Retatrutide (development code LY3437943) is an investigational synthetic peptide developed by Eli Lilly and Company and classified pharmacologically as a single molecule that engages three receptors simultaneously: the glucagon receptor (GCGR), the glucose-dependent insulinotropic polypeptide receptor (GIPR), and the glucagon-like peptide-1 receptor (GLP-1R). Unlike compounds whose stories begin with a single discovery event, retatrutide sits at the convergence of three separate hormone-discovery timelines that unfolded across roughly seven decades of endocrinology. This history article traces those three lineages, then follows how the peptide chemistry that unified them progressed from proof-of-concept co-agonists into a registered clinical program.

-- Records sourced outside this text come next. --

-- ==== Sys2Proof/Machine/Ledger.lean ====
section
/-! DEFINITION. The activation ledger at run time: codec transfers of op 0x000C (R251, R261) and the CLEAR_TABLE
descriptors with the table generations (R264, R265, R267). -/

namespace Sys2Proof.Machine

/-! ### Moving one raw block -/

/-- Count 64-byte units that op 0x000C moved to or from space 2 (R276). -/
def State.countNeg (s : State) (src dst : Tensor) (readUnits writeUnits : Nat) : State :=
  let s := if src.space = 2 then s.count Ctr.memNegInCount readUnits else s
  if dst.space = 2 then s.count Ctr.memNegOutCount writeUnits else s

/-- Bytes of raw block `j` that the tensor holds. -/
def Tensor.blockLen (t : Tensor) (j : Nat) : Nat := min 4096 (t.span - 4096 * j)

/-- Copy the stored bytes of block `j` (R251 modes 1 and 2): a Grain segment, a Clear block with its tag, or raw. -/
def State.copyBlock (s : State) (p : Nat) (src dst : Tensor) (j : Nat) : State :=
  if src.grain then
    let n := grainSegment src.elemBytes src.grainRate
    let bs := s.readSpace p src.space (src.base + j * n) n
    (s.writeSpace p dst.space (dst.base + j * n) bs).countNeg src dst (ceilDiv n 64) (ceilDiv n 64)
  else if src.clear then
    let tag := s.tagAt p src.space (src.base + 4096 * j)
    let bs := s.readSpace p src.space (src.base + 4096 * j) (64 * tagUnits tag)
    (s.putBlock p dst.space (dst.base + 4096 * j) ⟨tag, bs⟩).countNeg src dst (tagUnits tag) (tagUnits tag)
  else
    let n := src.blockLen j
    let bs := s.readSpace p src.space (src.base + 4096 * j) n
    (s.writeSpace p dst.space (dst.base + 4096 * j) bs).countNeg src dst (ceilDiv n 64) (ceilDiv n 64)

/-- The 4,096 raw bytes of block `j` as its decoder delivers them. -/
def State.rawBlock (s : State) (p : Nat) (t : Tensor) (j : Nat) : List Byte :=
  (List.range 4096).map (fun k => s.storedByte p t (4096 * j + k))

/-- The elements of Grain segment `j` as pieces of the raw layout of `dst`. -/
def State.segmentPieces (s : State) (p : Nat) (src dst : Tensor) (j : Nat) : List Piece :=
  let spb := grainSpb src.elemBytes
  (List.range (min spb (src.grainBlocks - spb * j))).flatMap (fun i =>
    (List.range 8).map (fun v =>
      let b := spb * j + i
      ⟨dst.bitOffset (src.grainCoords b 0 v),
       (List.range 8).map (fun u => s.elem p src (src.grainCoords b u v))⟩))

/-- 64-byte units of raw data of Grain segment `j`: its blocks are 64 elements each. -/
def Tensor.segmentUnits (t : Tensor) (j : Nat) : Nat :=
  let spb := grainSpb t.elemBytes
  min spb (t.grainBlocks - spb * j) * t.elemBytes

/-- Encode block `j` (R251 mode 3): as a Grain segment or through the Clear encoder of the destination's memory. -/
def State.encodeBlockAt (s : State) (p : Nat) (src dst : Tensor) (j : Nat) : State :=
  if dst.grain then
    let n := grainSegment dst.elemBytes dst.grainRate
    let spb := grainSpb dst.elemBytes
    let raw := (List.range (min spb (dst.grainBlocks - spb * j))).flatMap (fun i =>
      (List.range 8).map (fun v =>
        (⟨dst.bitOffset (dst.grainCoords (spb * j + i) 0 v),
          (List.range 8).map (fun u => s.elem p src (dst.grainCoords (spb * j + i) u v))⟩ : Piece)))
    (s.store p dst raw).countNeg src dst (dst.segmentUnits j) (ceilDiv n 64)
  else
    let data := s.rawBlock p src j
    let s := s.clearWrite p dst.space (dst.base + 4096 * j) dst.type.planeWidth data
    s.countNeg src dst (ceilDiv (src.blockLen j) 64) (tagUnits (s.tagAt p dst.space (dst.base + 4096 * j)))

/-- A decoder reads block `j` of a Grain or Clear tensor: its count or its error (R258, R266). -/
def State.decoderReads (s : State) (r : Running) (o : Operand) (j : Nat) : State :=
  if o.t.grain then s.count (Ctr.codecGrainReadCount r.p)
  else if o.t.clear then s.readErrors r o [o.t.base + 4096 * j] else s

/-- Decode block `j` to a raw tensor (R251 mode 4). -/
def State.decodeBlockAt (s : State) (r : Running) (o : Operand) (dst : Tensor) (j : Nat) : State :=
  let src := o.t
  let units := if src.grain then ceilDiv (grainSegment src.elemBytes src.grainRate) 64
    else tagUnits (s.tagAt r.p src.space (src.base + 4096 * j))
  let s' := if src.grain then s.store r.p dst (s.segmentPieces r.p src dst j)
    else s.writeSpace r.p dst.space (dst.base + 4096 * j) ((s.rawBlock r.p src j).take (dst.blockLen j))
  let out := if src.grain then src.segmentUnits j else ceilDiv (dst.blockLen j) 64
  (s'.decoderReads r o j).countNeg src dst units out

/-- Re-encode block `j` of a Clear tensor with the current generation (R251 mode 5). -/
def State.recodeBlockAt (s : State) (r : Running) (o : Operand) (j : Nat) : State :=
  let a := o.t.base + 4096 * j
  let units := tagUnits (s.tagAt r.p o.t.space a)
  let data := s.rawBlock r.p o.t j
  let s := (s.decoderReads r o j).clearWrite r.p o.t.space a o.t.type.planeWidth data
  s.countNeg o.t o.t units (tagUnits (s.tagAt r.p o.t.space a))

/-! ### Op 0x000C -/

/-- The raw blocks that core `c` moves (R251). -/
def Running.blockRange (r : Running) (c : Nat) : List Nat :=
  let sh := shareOf (r.task.par 8 4) r.task.coreCount (r.coreIndex c)
  (List.range sh.2).map (fun k => r.task.par 4 4 + sh.1 + k)

/-- Run core `c`'s share of an op 0x000C task of this mode (R251); the op has no output stage, so it finds no hit. -/
def State.codecTask (s : State) (c mode : Nat) (move : State → Running → Operand → Operand → Nat → State) : State :=
  match s.runningOn c with
  | none => s
  | some r =>
    if r.task.op ≠ 0x000C ∨ r.task.par 0 1 ≠ mode then s
    else match r.slot 0, r.slot 3 with
      | some a, some d =>
        if r.usesEmpty then s.endTask c r 0 false
        else ((r.blockRange c).foldl (fun s j => move s r a d j) s).endTask c r 0 false
      | _, _ => s.endTask c r 0 false

/-- OFFLOAD (R251 mode 1). -/
def doOffload (core : Nat) (s : State) : State :=
  s.codecTask core 1 (fun s r a d j => s.copyBlock r.p a.t d.t j)

/-- FETCH (R251 mode 2). -/
def doFetch (core : Nat) (s : State) : State :=
  s.codecTask core 2 (fun s r a d j => s.copyBlock r.p a.t d.t j)

/-- ENCODE (R251 mode 3). -/
def doEncode (core : Nat) (s : State) : State :=
  s.codecTask core 3 (fun s r a d j => s.encodeBlockAt r.p a.t d.t j)

/-- DECODE (R251 mode 4). -/
def doDecode (core : Nat) (s : State) : State :=
  s.codecTask core 4 (fun s r a d j => s.decodeBlockAt r a d.t j)

/-- RECODE (R251 mode 5). -/
def doRecode (core : Nat) (s : State) : State :=
  s.codecTask core 5 (fun s r a _ j => s.recodeBlockAt r a j)

/-! ### Generations -/

/-- CODEC_CLEAR_CURRENT follows the generations and the waiting make-currents (R277). -/
def State.noteCurrent (s : State) (p : Nat) : State :=
  let cur := s.currentGen p
  let waits := (s.part p).requests.filterMap (fun r =>
    if r.kind == .clear then (s.descOf r.ring r.seq).bind (fun d => if d.opd 16 1 = 2 then some (d.opd 17 1) else none)
    else none)
  let s := (s.set (Reg.codecClearCurrent_current p) ((cur.map (·.1)).getD 0)).set (Reg.codecClearCurrent_valid p)
    (if cur.isSome then 1 else 0)
  (s.set (Reg.codecClearCurrent_pending p) (waits.headD 0)).set (Reg.codecClearCurrent_pendingValid p)
    (if waits.isEmpty then 0 else 1)

/-- A RETIRING generation whose reference count is 0 becomes FREE (R265). -/
def State.freeGen (s : State) (p g : Nat) : State :=
  if (s.gen p g).state == .retiring && s.genRefs p g == 0 then
    ((s.modGen p g (fun _ => Gen.init)).raise Ev.clearGenFreed (s.control p) { object := g }).noteCurrent p
  else s

/-- CLEAR_GEN_FREED (R265). -/
def doClearGenFreed (p gen : Nat) (s : State) : State := s.freeGen p gen

/-- A generation becomes CURRENT; the previous one becomes RETIRING, or FREE if its count is 0 (R265). -/
def State.makeCurrent (s : State) (p g : Nat) : State :=
  if (s.gen p g).state == .current then s
  else
    let prev := (s.currentGen p).map (·.1)
    let s := match prev with
      | some o => s.modGen p o (fun x => if s.genRefs p o = 0 then Gen.init else { x with state := .retiring })
      | none => s
    (s.modGen p g (fun x => { x with state := .current })).raise Ev.clearGenCurrent (s.control p)
      { object := g, value := prev.getD 0xFFFFFFFF }

/-- Every table of a generation image satisfies check 4 of R267: the sum of 2^-L is at most 1. -/
def tablesOk (tables : List Byte) : Bool :=
  (List.range 7).all (fun t =>
    let tab := slice tables (128 * t) 128
    decide (((List.range 256).map (fun v => let l := codeLen tab v; if l = 0 then 0 else 2 ^ (15 - l))).sum ≤ 2 ^ 15))

/-- The generation image in a command slot (R264). -/
def State.genImage (s : State) (p q i : Nat) : List Byte := s.readWin p (s.payloadOf p q i) 912

/-- The image is as R264 states (check 3 of R267). -/
def State.genImageOk (s : State) (p q i : Nat) : Bool :=
  let sl := s.slot p q i
  let b := s.genImage p q i
  sl.format == 0x12 && decide (912 ≤ sl.length) && fieldAt b 0 4 == 0x4E484354 && fieldAt b 4 2 == 1 &&
    fieldAt b 8 4 == crc32c (b.drop 16)

/-- The checks of R267 for a descriptor, in order. -/
def State.clearChecks (s : State) (p : Nat) (d : Started) : List Bool :=
  let act := d.opd 16 1
  let g := d.opd 17 1
  let st := (s.gen p g).state
  let q := d.opd 18 2
  let i := d.opd 20 4
  [(act == 1 || act == 2 || act == 3) && decide (g < 16),
   act != 1 || st == .free,
   act != 1 || s.genImageOk p q i,
   act != 1 || tablesOk ((s.genImage p q i).drop 16),
   act != 2 || st == .loaded || st == .retiring || st == .current,
   act != 3 || st == .loaded]

/-- The first operand byte of a CLEAR_TABLE descriptor that must be zero and is not (R69, R267). -/
def Started.clearStray (d : Started) : Option Nat :=
  (d.strayOperand (if d.opd 16 1 = 1 then [(16, 8)] else [(16, 2)])).or (if d.opd 16 1 = 1 then d.badPool 18 else none)

/-- A CLEAR_TABLE descriptor is refused (R267). -/
def State.refuseClear (s : State) (n p : Nat) (d : Started) (fails : List Nat) : State :=
  (s.finish n d .refused (refusedDetail fails)).raise Ev.clearTableRefused (s.control p)
    { object := d.opd 17 1, value := fails.headD 0 }

/-- CLEAR_TABLE_LOAD (R267): takes effect at once; the slot returns to OFFERED. -/
def doClearTableLoad (ring : Nat) (s : State) : State :=
  match s.findDesc ring 0x11 (fun d => d.opd 16 1 != 2 && d.opd 16 1 != 3) with
  | none => s
  | some d =>
    let p := s.ringPart ring
    let q := d.opd 18 2
    let i := d.opd 20 4
    match d.clearStray with
    | some off => s.finish ring d .badAddress off
    | none =>
      if d.opd 16 1 = 1 ∧ !s.slotFilled p q i 2 then s.finish ring d .slotState 20
      else
        let fails := failing (s.clearChecks p d)
        let img := (s.genImage p q i).drop 16
        let g := d.opd 17 1
        if d.opd 16 1 ≠ 1 then s.refuseClear ring p d fails
        else
          let s := s.consumeSlot p q i
          let s := if fails.isEmpty then
              ((s.modGen p g (fun _ => ⟨.loaded, img⟩)).raise Ev.clearTableLoaded (s.control p) { object := g }).finish
                ring d .done
            else s.refuseClear ring p d fails
          s.releaseSlot p q i

/-- A make-current or discard descriptor waits for its boundary (R267). -/
def State.requestClear (s : State) (ring act : Nat) : State :=
  match s.findDesc ring 0x11 (fun d => d.opd 16 1 == act) with
  | none => s
  | some d => match d.clearStray with
    | some off => s.finish ring d .badAddress off
    | none => (s.request (s.ringPart ring) .clear ring d).noteCurrent (s.ringPart ring)

/-- CLEAR_TABLE_MAKE_CURRENT (R267). -/
def doClearTableMakeCurrent (ring : Nat) (s : State) : State := s.requestClear ring 2

/-- CLEAR_TABLE_DISCARD (R267). -/
def doClearTableDiscard (ring : Nat) (s : State) : State := s.requestClear ring 3

/-- CLEAR_TABLE_APPLY (R267): the next due make-current or discard is checked and takes effect. -/
def doClearTableApply (p : Nat) (s : State) : State :=
  match s.nextRequest p .clear with
  | none => s
  | some (rq, d) =>
    let s := s.dropRequest p rq
    let fails := failing (s.clearChecks p d)
    let g := d.opd 17 1
    let s := if !fails.isEmpty then s.refuseClear rq.ring p d fails
      else if d.opd 16 1 = 2 then (s.makeCurrent p g).finish rq.ring d .done
      else (s.modGen p g (fun _ => Gen.init)).finish rq.ring d .done
    s.noteCurrent p

end Sys2Proof.Machine
end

Retatrutide chemical structure (research reference)

Figure: chemical structure of Retatrutide.

Three Hormones, Three Timelines

Retatrutide's design cannot be understood without the sequence in which its three target hormones entered the scientific record. Each was isolated by a different group, in a different decade, for a different physiological question.

Glucagon (1920s isolation, 1955 crystallization)

Glucagon was the earliest of the three to be recognized. Its hyperglycemic activity was noted in the 1920s alongside the isolation of insulin, but a purified, crystalline preparation was not obtained until Staub, Sinn, and Behrens reported the purification and crystallization of glucagon from pancreatic extracts in 1955, establishing it as a discrete polypeptide distinct from insulin.[1] Subsequent work over the following decades characterized glucagon's role in hepatic glucose output through glycogenolysis and gluconeogenesis, and the eventual molecular cloning of the glucagon receptor provided the pharmacological framework later exploited by GCGR-containing multi-agonists.

GIP (early 1970s)

Glucose-dependent insulinotropic polypeptide was characterized in the early 1970s as a gut-derived peptide that stimulates insulin secretion under hyperglycemic conditions. Its identification as a hormone secreted by intestinal K cells in response to nutrient ingestion made it one of the two classical incretin hormones. The later cloning and expression of the human GIP receptor enabled the receptor-pharmacology studies that would eventually inform GIPR-targeting peptide design.

GLP-1 (1980s)

Glucagon-like peptide-1 was the last of the three to be defined, emerging from molecular studies of the proglucagon gene in the 1980s. Investigators established that tissue-specific processing of proglucagon in intestinal L cells yields GLP-1, a glucose-dependent insulinotropic peptide. A pivotal pharmacological bridge came from an unrelated source: exendin-4, a peptide isolated from the venom of the Gila monster (Heloderma suspectum), was shown to be a potent, protease-resistant GLP-1 receptor agonist,[2] furnishing the chemical proof-of-concept for a durable GLP-1R agonist and seeding the entire incretin-therapeutics field.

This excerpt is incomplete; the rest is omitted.